Aviation industry officials say they were given no advance notice of the plan, and Ontario Transportation Minister Glen Murray said he was caught off-guard.
Murray, who was on hand for the park’s soil turning, said in an interview that he had just finished thanking Flaherty publicly at the event when the airport bombshell landed.
“They announced they’re proceeding with the Pickering airport in some fashion without great clarity, without any heads-up, without any kind of consultation with us, which makes it hard to work together,” he said, adding that Ottawa is “blindsiding” the province.
In an email to the Star, Flaherty disputed Murray’s claim of being ambushed on the airport announcement.
“Minister Murray is mistaken. He should check with his officials, because for more than a week documents have been going back and forth with respect to the airport and the lands to be used for the park,” Flaherty said.
“He is not up to date on what is going on in his own government,” he said.
The Pickering lands, which include more than 7,500 hectares expropriated in 1972 for an airport, would be carved up into three sections, though no specific breakdown was given.
In his remarks, Flaherty referred to the looming closure of the Buttonville airport as well as a needs assessment study conducted by Transport Canada, released in 2011, that said the region will outgrow Pearson as well as secondary airports in Hamilton and Waterloo by 2027 at the earliest, and possibly as late as 2037.
Flaherty also noted that the Pickering airport, 56 kilometres from downtown Toronto, will fit in nicely with plans to expand the toll Highway 407 eastward to Highways 35 and 115.
But aviation analysts argue another airport simply isn’t needed at this time.
“It’s a dumb idea.

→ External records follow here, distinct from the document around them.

-- ==== Sys2Proof/Syntax.lean ====
section
/-! DEFINITION. The commands of the block and their operands: the rows of spec/opcode_table.json. -/

namespace Sys2Proof.Machine

/-- The two ports of the Welbueth link (07_link_protocol.md): the upstream port and, on E and X grades, the cascade port. -/
inductive Port where
  | up | cas
  deriving DecidableEq, Repr

/-- A message as it arrives on a port (R169 to R171). PLANE and TYPE are those of the row; `flags` is header byte 2
(REV, ACK_REQ, REPLAY, reserved), `hops` header byte 3, `body` the bytes 16 to LEN - 5 (body and padding), `crc` the trailer. -/
structure Msg where
  port : Port
  flags : Byte
  hops : Byte
  dest : Byte
  src : Byte
  seq : BitVec 16
  air : BitVec 32
  lenW : BitVec 16
  hcrc : BitVec 16
  body : List Byte
  crc : BitVec 32
  deriving DecidableEq, Repr

/-- A CRITICAL message (R203). CMD, and the MODE or OP byte that a row implies, are those of the row; `tail` is the rest
of PARAMS; `lastFails` says that the loft write of LAST fails (R464); the other fields are as in Msg. -/
structure Crit where
  port : Port
  flags : Byte
  hops : Byte
  dest : Byte
  src : Byte
  seq : BitVec 16
  air : BitVec 32
  lenW : BitVec 16
  hcrc : BitVec 16
  plen : BitVec 16
  resv : BitVec 32
  ctr : BitVec 64
  tail : List Byte
  tag : List Byte
  crc : BitVec 32
  lastFails : Bool
  deriving DecidableEq, Repr

/-- A furrow action as it fires (R121). CLASS, and the OP that a row implies, are those of the row; TICK is the present tick. -/
structure Act where
  serve : BitVec 2
  car : BitVec 3
  unit : Byte
  arg : BitVec 23
  deriving DecidableEq, Repr

/-- Why a receive half loses lock (R157). -/
inductive LockLoss where
  | signal | cdr | headers
  deriving DecidableEq, Repr

/-- An alignment marker on one receive half (R149): the half, its eight bytes, whether it came more than 40 ns after
the earliest lane's (R151), and the invalid sync headers seen on the half since its last marker (R157). -/
structure Marker where
  lane : Nat
  bytes : List Byte
  late : Bool
  invalid : Nat := 0
  deriving DecidableEq, Repr

/-- How the loft answers the tally's writes of one event (R396, R479, R492): per write operation in order, the word of it that fails, if
one does; the slots of a retired sector that cannot be read; the words that fail of the control-block writes to the copy not in force and
then to the other; the word that fails of the media-fault record, 0 to 7 in its first operation and from 8 on in its second. Writes beyond
the list pass. -/
structure MediaReport where
  fails : List (Option Nat)
  unreadable : List Nat
  ctlFail : Option Nat × Option Nat
  mfaFail : Option Nat
  deriving DecidableEq, Repr

/-- What the error code of a memory word shows when the word is read (R392). -/
inductive EccResult where
  | good | corrected | uncorrectable
  deriving DecidableEq, Repr

/-- The sweep of one DRAM byte lane (R402): bit i of a mask is set when delay step i passes; `kept` is the outcome of the reduced check
of R404 with the previous setting. -/
structure LaneSweep where
  rd : BitVec 128
  wr : BitVec 128
  kept : Bool
  deriving DecidableEq, Repr

/-- The link-ECC errors that the bursts of an access meet (R407): byte lane, and whether the error is uncorrectable. -/
abbrev LinkErrs := List (Nat × Bool)

/-- Who writes the loft (R394). -/
inductive LoftWriter where
  | bootRom | firmware | security | tally | other
  deriving DecidableEq, Repr

/-- What a class 16 action sends (R122); the layout of its fields is not given. UL_DATA or PARTIAL for a section of a symbol, named by
the tick of its slot, with the frequency samples by subcarrier and path; samples of an extraction; the next group of a
sounding; the TX_REPORT of a slot. -/
inductive UlJob where
  | ulData (car slotT sym sect : Nat) (adc : List (List Int))
  | ulTime (extract num : Nat)
  | soundResult (car symT : Nat)
  | txReport (car slotT : Nat)
  deriving DecidableEq, Repr

/-- Post-modification modes of a tile access (R375). -/
inductive TMode where
  | none | lin | circ | brev
  deriving DecidableEq, Repr

/-- The address of a tile access (R375): register ADi, mode, offset register OFj. -/
structure TAddr where
  ad : BitVec 3
  mode : TMode
  off : BitVec 3
  deriving DecidableEq, Repr

/-- A vector operand (R370): a register, or the data of the bundle's own load A or B. -/
inductive VSrc where
  | v (r : BitVec 5)
  | loadA
  | loadB
  deriving DecidableEq, Repr

/-- A scalar operand: an immediate, an S register or a K register. -/
inductive SSrc where
  | imm (x : BitVec 32)
  | s (r : BitVec 4)
  | k (r : BitVec 3)
  deriving DecidableEq, Repr

/-- A count of LOOP or REPEAT (R376, R377): 1 to 65,536, or a K register. -/
inductive TCount where
  | imm (c : Nat)
  | k (r : BitVec 3)
  deriving DecidableEq, Repr

/-- An address-generation register (R368). -/
inductive AReg where
  | ad (i : BitVec 3)
  | off (i : BitVec 3)
  | cb (i : BitVec 3)
  | cl (i : BitVec 3)
  deriving DecidableEq, Repr

/-- A condition of SCSEL, on two scalars taken as signed. -/
inductive SCond where
  | eq | ne | lt | ge
  deriving DecidableEq, Repr

/-- One operation of a tile bundle (13_processing_tiles.md, Instruction summary). -/
inductive TOp where
  | ldv (dst : Option (BitVec 5)) (a : TAddr)
  | ldb (dst : Option (BitVec 5)) (a : TAddr)
  | sld (dst : BitVec 4) (a : TAddr)
  | stv (src : BitVec 5) (a : TAddr)
  | sst (src : BitVec 4) (a : TAddr)
  | cmac (acc : BitVec 3) (x y : VSrc) (clr neg conj wrap : Bool)
  | accrd (dst : BitVec 5) (acc : BitVec 3) (sh : SSrc) (w16 : Bool)
  | accadd (acc other : BitVec 3) (neg wrap : Bool)
  | accst (acc : BitVec 3) (a : TAddr)
  | accld (acc : BitVec 3) (a : TAddr) (sh : BitVec 5) (wrap : Bool)
  | vadd (dst : BitVec 5) (x y : VSrc)
  | vsub (dst : BitVec 5) (x y : VSrc)
  | vneg (dst : BitVec 5) (x : VSrc)
  | vconj (dst : BitVec 5) (x : VSrc)
  | vshr (dst : BitVec 5) (x : VSrc) (sh : SSrc)
  | vshl (dst : BitVec 5) (x : VSrc) (sh : SSrc)
  | vsel (dst : BitVec 5) (x y : VSrc) (mask : BitVec 4)
  | vshuf (dst : BitVec 5) (x idx : VSrc)
  | vmov (dst : BitVec 5) (x : VSrc)
  | bfly (dst1 dst2 : BitVec 5) (x y w : VSrc) (sc : Bool)
  | sclr (max : Bool)
  | smax (x : VSrc) (key : BitVec 2)
  | smin (x : VSrc) (key : BitVec 2)
  | sred (key idx : BitVec 4)
  | smov (dst : BitVec 4) (x : SSrc)
  | sadd (dst : BitVec 4) (x y : SSrc)
  | ssub (dst : BitVec 4) (x y : SSrc)
  | sand (dst : BitVec 4) (x y : SSrc)
  | sor (dst : BitVec 4) (x y : SSrc)
  | sxor (dst : BitVec 4) (x y : SSrc)
  | sshl (dst : BitVec 4) (x y : SSrc)
  | sshr (dst : BitVec 4) (x y : SSrc)
  | sclz (dst : BitVec 4) (x : SSrc)
  | scsel (dst : BitVec 4) (c : SCond) (l r x y : SSrc)
  | amov (r : AReg) (x : SSrc)
  | aadd (r : AReg) (x : SSrc)
  | loop (c : TCount) (n : Nat)
  | rep (c : TCount)
  | done
  | nop
  | xin (ad : BitVec 3) (off : BitVec 4) (w : BitVec 2) (n : Nat)
  | xout (ad : BitVec 3) (off : BitVec 4) (w : BitVec 2) (n : Nat)
  | xwait
  deriving DecidableEq, Repr
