/-- How many instances a register has, and on which parts (R498). -/
inductive Inst where
  | one | only64 | path | lane | channel | monCh | monSlot | byteLane | chain
  deriving DecidableEq, Repr

/-- One row of the tables of R502 to R517: address of instance 0, instances, masks of the bits of each access code,
and the reset value on 64-path and on 32-path parts ("Per part", "Per loft", "Per image", "Per cause" and
"Per history" rows hold 0 here: State and Ops give those registers their value). -/
structure RegDesc where
  addr : Nat
  inst : Inst
  rw : Nat
  w1c : Nat
  ws : Nat
  wo : Nat
  reset64 : Nat
  reset32 : Nat
  deriving DecidableEq, Repr

/-- R502: the SYS registers. -/
def RegMap.sys : List RegDesc := [
  ⟨0x0, .one, 0x0, 0x0, 0x0, 0x0, 0x0, 0x0⟩,
  ⟨0x4, .one, 0x0, 0x0, 0x0, 0x0, 0x0, 0x0⟩,
  ⟨0x8, .one, 0x0, 0x0, 0x0, 0x0, 0x0, 0x0⟩,
  ⟨0xc, .one, 0x0, 0x0, 0x0, 0x0, 0x0, 0x0⟩,
  ⟨0x20, .one, 0x0, 0x1ff, 0x0, 0x0, 0x0, 0x0⟩,
  ⟨0x24, .one, 0x0, 0x0, 0x0, 0x0, 0x0, 0x0⟩,
  ⟨0x28, .one, 0x0, 0x2, 0x1, 0xff00, 0x0, 0x0⟩
  ]

/-- R503: the PWR registers. -/
def RegMap.pwr : List RegDesc := [
  ⟨0x10000, .one, 0x0, 0x0, 0x0, 0x0, 0x13fff, 0x133ff⟩,
  ⟨0x10004, .one, 0x0, 0x3fff, 0x0, 0x0, 0x0, 0x0⟩
  ]

/-- R504: the TIM registers. -/
def RegMap.tim : List RegDesc := [
  ⟨0x20000, .one, 0xfff3f, 0x0, 0x0, 0x0, 0xc0000, 0xc0000⟩,
  ⟨0x20004, .one, 0x0, 0x1e0, 0x0, 0x0, 0x0, 0x0⟩,
  ⟨0x20008, .one, 0x0, 0x0, 0x0, 0x0, 0x0, 0x0⟩,
  ⟨0x2000c, .one, 0xfffff, 0x0, 0x0, 0x0, 0x3e8, 0x3e8⟩,
  ⟨0x20010, .one, 0xffff, 0x0, 0x0, 0x0, 0x32, 0x32⟩,
  ⟨0x20014, .one, 0xffff, 0x0, 0x0, 0x0, 0x64, 0x64⟩,
  ⟨0x20018, .one, 0x1ffff, 0x0, 0x0, 0x0, 0x0, 0x0⟩,
  ⟨0x20020, .one, 0x0, 0x0, 0x0, 0x0, 0x0, 0x0⟩,
  ⟨0x20024, .one, 0x0, 0x0, 0x0, 0x0, 0x0, 0x0⟩,
  ⟨0x20028, .one, 0x0, 0x0, 0x0, 0x0, 0x0, 0x0⟩,
  ⟨0x2002c, .one, 0xffffffff, 0x0, 0x0, 0x0, 0x0, 0x0⟩,
  ⟨0x20030, .one, 0xffffffff, 0x0, 0x0, 0x0, 0x0, 0x0⟩,
  ⟨0x20034, .one, 0x1fffff, 0x0, 0x0, 0x0, 0x0, 0x0⟩,
  ⟨0x20038, .one, 0xffff03ff, 0x0, 0x0, 0x0, 0x3e80064, 0x3e80064⟩,
  ⟨0x2003c, .one, 0x0, 0x0, 0x0, 0x0, 0x0, 0x0⟩,
  ⟨0x20040, .one, 0xffff000f, 0x0, 0x0, 0x0, 0x80000, 0x80000⟩,
  ⟨0x20044, .one, 0x0, 0x0, 0x0, 0x0, 0x0, 0x0⟩,
  ⟨0x20048, .one, 0x0, 0x0, 0x0, 0x0, 0x0, 0x0⟩,
  ⟨0x2004c, .one, 0x0, 0x0, 0x0, 0x0, 0x0, 0x0⟩,
  ⟨0x20050, .one, 0x0, 0x0, 0x0, 0x0, 0x0, 0x0⟩,
  ⟨0x20054, .one, 0x0, 0x0, 0x0, 0x0, 0x0, 0x0⟩,
  ⟨0x20058, .one, 0x0, 0x0, 0x0, 0x0, 0x0, 0x0⟩,
  ⟨0x2005c, .one, 0x0, 0x0, 0x0, 0x0, 0x0, 0x0⟩,
  ⟨0x20060, .one, 0x0, 0x0, 0x0, 0x0, 0x0, 0x0⟩,
  ⟨0x20064, .one, 0x0, 0x1f, 0x0, 0x0, 0x0, 0x0⟩
  ]
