/-- SHF_NOW as it reads: the frame and subframe of the present tick (R21) beside the furrow that runs. -/
def State.shfNow (s : State) : Word :=
  R.SHF_NOW.SUBFRAME.insert (R.SHF_NOW.FRAME.insert (s.word R.SHF_NOW.w.addr) (s.frameOf s.tick)) (s.subOf s.tick)

/-- A register as a snapshot takes it: the sheaf ID whole, as applied, whatever a read has captured (R13). (Log: 234 DEDUCED) -/
def State.snapWord (s : State) (addr : Nat) : Nat :=
  if addr = R.SHF_NOW.w.addr then s.shfNow.toNat else if addr = R.SHF_ID_HI.w.addr then s.hdr 52 4 else (s.word addr).toNat

/-- The snapshot of an event, one list of 44 bytes per continuation (R483). -/
def State.snapshot (s : State) (code : Nat) : List (List Byte) :=
  if code = 0x0001 ∨ code = 0x0032 then
    let v := ((List.range 32).map (fun i => leBytes 2 (s.get (R.MON_RES_n.VALUE (64 + i))))).flatten ++ leBytes 24 0
    [v.take 44, v.drop 44]
  else
    match talProfile code with
    | [] => []
    | l => [(l.map (fun a => leBytes 4 (s.snapWord a))).flatten]

/-- DETAIL padded to its 24 bytes. -/
def pad (n : Nat) (l : List Byte) : List Byte := (l ++ List.replicate n 0).take n

/-- The event of a trigger, with SEQ, PCC, OPTIME and snapshot as of now (R478, R481, R483). -/
def State.talEvent (s : State) (code : Nat) (detail : List Byte) : TalEvent :=
  let ntv := s.tim.everLocked
  let airv := s.running
  ⟨s.tal.seq, s.get R.TAL_PCC.PCC, s.get R.TAL_OPTIME.OPTIME, code, talMandatory code, ntv, airv,
   if ntv then s.tim.now else ⟨0, 0, 0⟩, if ntv then s.get R.TIM_EPOCH.EPOCH else 0,
   if airv then BitVec.ofNat 32 (s.frameOf s.tick + s.subOf s.tick * 1024) else 0,
   sparseGet 0 s.tal.suppr code, pad 24 detail, s.snapshot code⟩

/-- Set the queue and its length in TAL_STAT. A freeze of R488 ends when the queue holds 48 events. -/
def State.setQueue (s : State) (q : List TalEvent) : State :=
  let t := { s with tal := { s.tal with queue := q } }.put R.TAL_STAT.QUEUE q.length
  if t.flag R.TAL_STAT.FROZEN && decide (48 ≤ q.length) then (t.put R.TAL_STAT.FROZEN 0).put R.TAL_STAT.TORN 1 else t

/-- Freeze the log (R488). A freeze that begins with 48 events in the queue ends at once. -/
def State.freeze (s : State) : State := (s.put R.TAL_STAT.FROZEN 1).setQueue s.tal.queue

/-- A trigger of a tally code: suppressed (R484), queued, or dropped (R485). -/
def State.tally (s : State) (code : Nat) (detail : List Byte) : State :=
  let last := sparseGet 0 s.tal.lastRec code
  if !talMandatory code && decide (last ≠ 0 ∧ s.tim.cycles + 1 < last + hundredMs) then
    { s with tal := { s.tal with suppr := sparseSet 0 s.tal.suppr code (sparseGet 0 s.tal.suppr code + 1) } }.count
      R.TAL_CNT_SUPPR.SUPPR R.TAL_CNTOVF.OVF 1
  else
    let e := s.talEvent code detail
    let t := { s with tal := { s.tal with seq := (s.tal.seq + 1) % 2 ^ 32 } }
    if s.tal.queue.length < (if talMandatory code then 64 else 56) then
      { t with tal := { t.tal with
          suppr := sparseSet 0 t.tal.suppr code 0
          lastRec := sparseSet 0 t.tal.lastRec code (s.tim.cycles + 1) } }.setQueue (s.tal.queue ++ [e])
    else t.count R.TAL_CNT_DROP.DROP R.TAL_CNTOVF.OVF 2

There is no demand for that airport,” said Fred Lazar, a business professor at York University. “If there was the demand, Hamilton would be a thriving airport.”
Even though many cities around the world, such as New York and London, have several airports within their metropolitan areas, Lazar argued the Greater Toronto Area doesn’t have the population base. Plus, airlines would be reluctant to split services and operations between Pearson and Pickering.
“The market is just not there to support it,” he said. “I don’t think Pearson will be at capacity in 2027.”
Pearson spokesman Scott Armstrong said the airport handled 35 million passengers last year, up 4.4 per cent from a year earlier, and there were 433,000 takeoffs and landings, up 1.2 per cent.
“Over the next 15 or 20 years, we could get to 60 million passengers, but long-term planning is far from an exact science,” Armstrong said, adding that Pearson is focused on using its existing infrastructure before considering any additional projects, though it can build a sixth runway if needed.
Armstrong said Pearson, which operates as a not-for-profit private company, is still growing, adding new carriers, including Russia’s Aeroflot and EgyptAir this month alone.
By contrast, the three main New York area airports handled more than 120 million passengers last year.
Robert Kokonis, an analyst with AirTrav research firm, said Pickering would essentially be the fourth commercial airport in the region, including Hamilton and Toronto’s island airport, where Porter Airlines hopes to expand its operations.
If Porter, which wants to fly Bombardier’s new CSeries jet to cities such as Vancouver and Los Angeles, wins permission, other carriers, such as WestJet and Air Canada, will also want slots there, he said.
While airports aren’t built overnight, Kokonis argued that master plans are full of economic assumptions — “a mug’s game” this far out in time.
“It’s an awful lot of money to build a new airport,” he said, adding the federal government could use some of that money to offer rent relief to Canadian airports to make them more competitive with U.S. airports, which have been drawing loads of Canadian travellers in recent years.
Kokonis argued that Hamilton could also be developed more, especially because it has no curfew, so planes can take off and land around the clock, unlike Pearson and the island airport.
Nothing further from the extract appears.